### AIM OF THE EXERCISE:
Each record below must be retyped exactly, with nothing left out.

+++ PROVIDED ENTRIES

-- ==== Sys2Proof/Machine/Frame.lean ====
section
/-! DEFINITION. The work of the frame engine on one frame: matching, key selection, check or generation, freshness, slot window,
fail policies and hand-off (04), and the pads and acceptance intervals around a rollover. -/

namespace Sys2Proof.Machine

/-! ### Matching (R108, R124) -/

/-- The frame's compared fields equal the entry's (Table 03-5); TAGGED 1 asks for a tag, and TAGGED 0, whose VID is 0, for none or a priority
tag. -/
def entryMatches (e : Entry) (fr : Frame) : Bool :=
  e.ingress.testBit fr.port && ((fr.vlan.map (·.1)).getD 0) == e.vid && (!e.tagged || fr.vlan.isSome) &&
  (match e.kind with
   | 1 => fr.etherType == 0x88BA && fr.dstMac == e.dstMac && fr.appid == e.matchId
   | 2 => fr.etherType == 0x88B8 && fr.dstMac == e.dstMac && fr.appid == e.matchId
   | 3 => fr.session && fr.udp == some (4, e.dstIp, e.udpPort) && (!e.matchSpi || fr.spi == e.spi)
   | 4 => fr.session && fr.udp == some (6, e.dstIp, e.udpPort) && (!e.matchSpi || fr.spi == e.spi)
   | 5 => fr.udp == some (4, e.dstIp, e.udpPort) && fr.idcode == some e.matchId
   | 6 => fr.udp == some (6, e.dstIp, e.udpPort) && fr.idcode == some e.matchId
   | 7 => fr.etherType == e.matchId && fr.dstMac == e.dstMac
   | _ => false)

/-- The first entry of a bank that the frame matches. -/
def matchIn (fr : Frame) : Tbl Entry → Option (Nat × Entry)
  | [] => none
  | (n, e) :: t => if entryMatches e fr then some (n, e) else matchIn fr t

/-- A frame of this stamp is served by the bank just replaced (R124). -/
def oldBankFor (p : Partition) (stamp : Nat) : Bool := p.standby == .draining && decide (stamp < p.instant)

/-- The entry a frame matches: function, entry number, entry, whether of the bank just replaced. -/
def findMatch (fr : Frame) : Tbl Partition → Option (Nat × Nat × Entry × Bool)
  | [] => none
  | (f, p) :: t =>
    let old := oldBankFor p fr.stamp
    match matchIn fr (entriesOf (if old then p.held else p.active)) with
    | some (n, e) => some (f, n, e, old)
    | none => findMatch fr t

/-! ### Keys (R156, R157, R179) -/

/-- KEY_ROLL_ACCEPT of a function in ns (R309). -/
def State.rollAccept (s : State) (f : Nat) : Nat := fieldOf (s.reg f 0x1008 0x64) 13 0 * 1000000

/-- The stamp lies in the outgoing-key acceptance interval (R309). -/
def accepting (s : State) (f : Nat) (e : Entry) (stamp : Nat) : Bool :=
  e.keyNextValid && decide (stampNs e.rollAt ≤ stamp + s.rollAccept f) && decide (stamp < stampNs e.rollAt + s.rollAccept f)

/-- Key identifier of a loaded key. -/
def State.keyIdent (s : State) (h : Nat) : Option Nat := (s.key? h).map (·.blob.attr.ident)

/-- The key a frame is verified with: the chosen one, or the other one within the acceptance interval (R157); none when the key
identifier fits neither. True: the other key. DESIGN CHOICE: the keys an entry needs (R179) are the slots it names that are lost to an error
and the key that R156 selects; where the other key of R157 is only not loaded, the entry is under no condition, and a frame with its key
identifier fails its check (TAG_FAILED). -/
def verifyKey (s : State) (f : Nat) (e : Entry) (after : Bool) (stamp keyId : Nat) : Option (Nat × Bool) :=
  if s.keyIdent (chosenKey e after) = some keyId then some (chosenKey e after, false)
  else if accepting s f e stamp && slotUsable s (otherKey e after) && s.keyIdent (otherKey e after) == some keyId then
    some (otherKey e after, true)
  else none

++++++

### ANSWER SECTION:
-- ==== Sys2Proof/Machine/Frame.lean ====
section
/-! DEFINITION. The work of the frame engine on one frame: matching, key selection, check or generation, freshness, slot window,
fail policies and hand-off (04), and the pads and acceptance intervals around a rollover. -/

namespace Sys2Proof.Machine

/-! ### Matching (R108, R124) -/

/-- The frame's compared fields equal the entry's (Table 03-5); TAGGED 1 asks for a tag, and TAGGED 0, whose VID is 0, for none or a priority
tag. -/
def entryMatches (e : Entry) (fr : Frame) : Bool :=
  e.ingress.testBit fr.port && ((fr.vlan.map (·.1)).getD 0) == e.vid && (!e.tagged || fr.vlan.isSome) &&
  (match e.kind with
   | 1 => fr.etherType == 0x88BA && fr.dstMac == e.dstMac && fr.appid == e.matchId
   | 2 => fr.etherType == 0x88B8 && fr.dstMac == e.dstMac && fr.appid == e.matchId
   | 3 => fr.session && fr.udp == some (4, e.dstIp, e.udpPort) && (!e.matchSpi || fr.spi == e.spi)
   | 4 => fr.session && fr.udp == some (6, e.dstIp, e.udpPort) && (!e.matchSpi || fr.spi == e.spi)
   | 5 => fr.udp == some (4, e.dstIp, e.udpPort) && fr.idcode == some e.matchId
   | 6 => fr.udp == some (6, e.dstIp, e.udpPort) && fr.idcode == some e.matchId
   | 7 => fr.etherType == e.matchId && fr.dstMac == e.dstMac
   | _ => false)

/-- The first entry of a bank that the frame matches. -/
def matchIn (fr : Frame) : Tbl Entry → Option (Nat × Entry)
  | [] => none
  | (n, e) :: t => if entryMatches e fr then some (n, e) else matchIn fr t

/-- A frame of this stamp is served by the bank just replaced (R124). -/
def oldBankFor (p : Partition) (stamp : Nat) : Bool := p.standby == .draining && decide (stamp < p.instant)

/-- The entry a frame matches: function, entry number, entry, whether of the bank just replaced. -/
def findMatch (fr : Frame) : Tbl Partition → Option (Nat × Nat × Entry × Bool)
  | [] => none
  | (f, p) :: t =>
    let old := oldBankFor p fr.stamp
    match matchIn fr (entriesOf (if old then p.held else p.active)) with
    | some (n, e) => some (f, n, e, old)
    | none => findMatch fr t

/-! ### Keys (R156, R157, R179) -/

/-- KEY_ROLL_ACCEPT of a function in ns (R309). -/
def State.rollAccept (s : State) (f : Nat) : Nat := fieldOf (s.reg f 0x1008 0x64) 13 0 * 1000000

/-- The stamp lies in the outgoing-key acceptance interval (R309). -/
def accepting (s : State) (f : Nat) (e : Entry) (stamp : Nat) : Bool :=
  e.keyNextValid && decide (stampNs e.rollAt ≤ stamp + s.rollAccept f) && decide (stamp < stampNs e.rollAt + s.rollAccept f)

/-- Key identifier of a loaded key. -/
def State.keyIdent (s : State) (h : Nat) : Option Nat := (s.key? h).map (·.blob.attr.ident)

/-- The key a frame is verified with: the chosen one, or the other one within the acceptance interval (R157); none when the key
identifier fits neither. True: the other key. DESIGN CHOICE: the keys an entry needs (R179) are the slots it names that are lost to an error
and the key that R156 selects; where the other key of R157 is only not loaded, the entry is under no condition, and a frame with its key
identifier fails its check (TAG_FAILED). -/
def verifyKey (s : State) (f : Nat) (e : Entry) (after : Bool) (stamp keyId : Nat) : Option (Nat × Bool) :=
  if s.keyIdent (chosenKey e after) = some keyId then some (chosenKey e after, false)
  else if accepting s f e stamp && slotUsable s (otherKey e after) && s.keyIdent (otherKey e after) == some keyId then
    some (otherKey e after, true)
  else none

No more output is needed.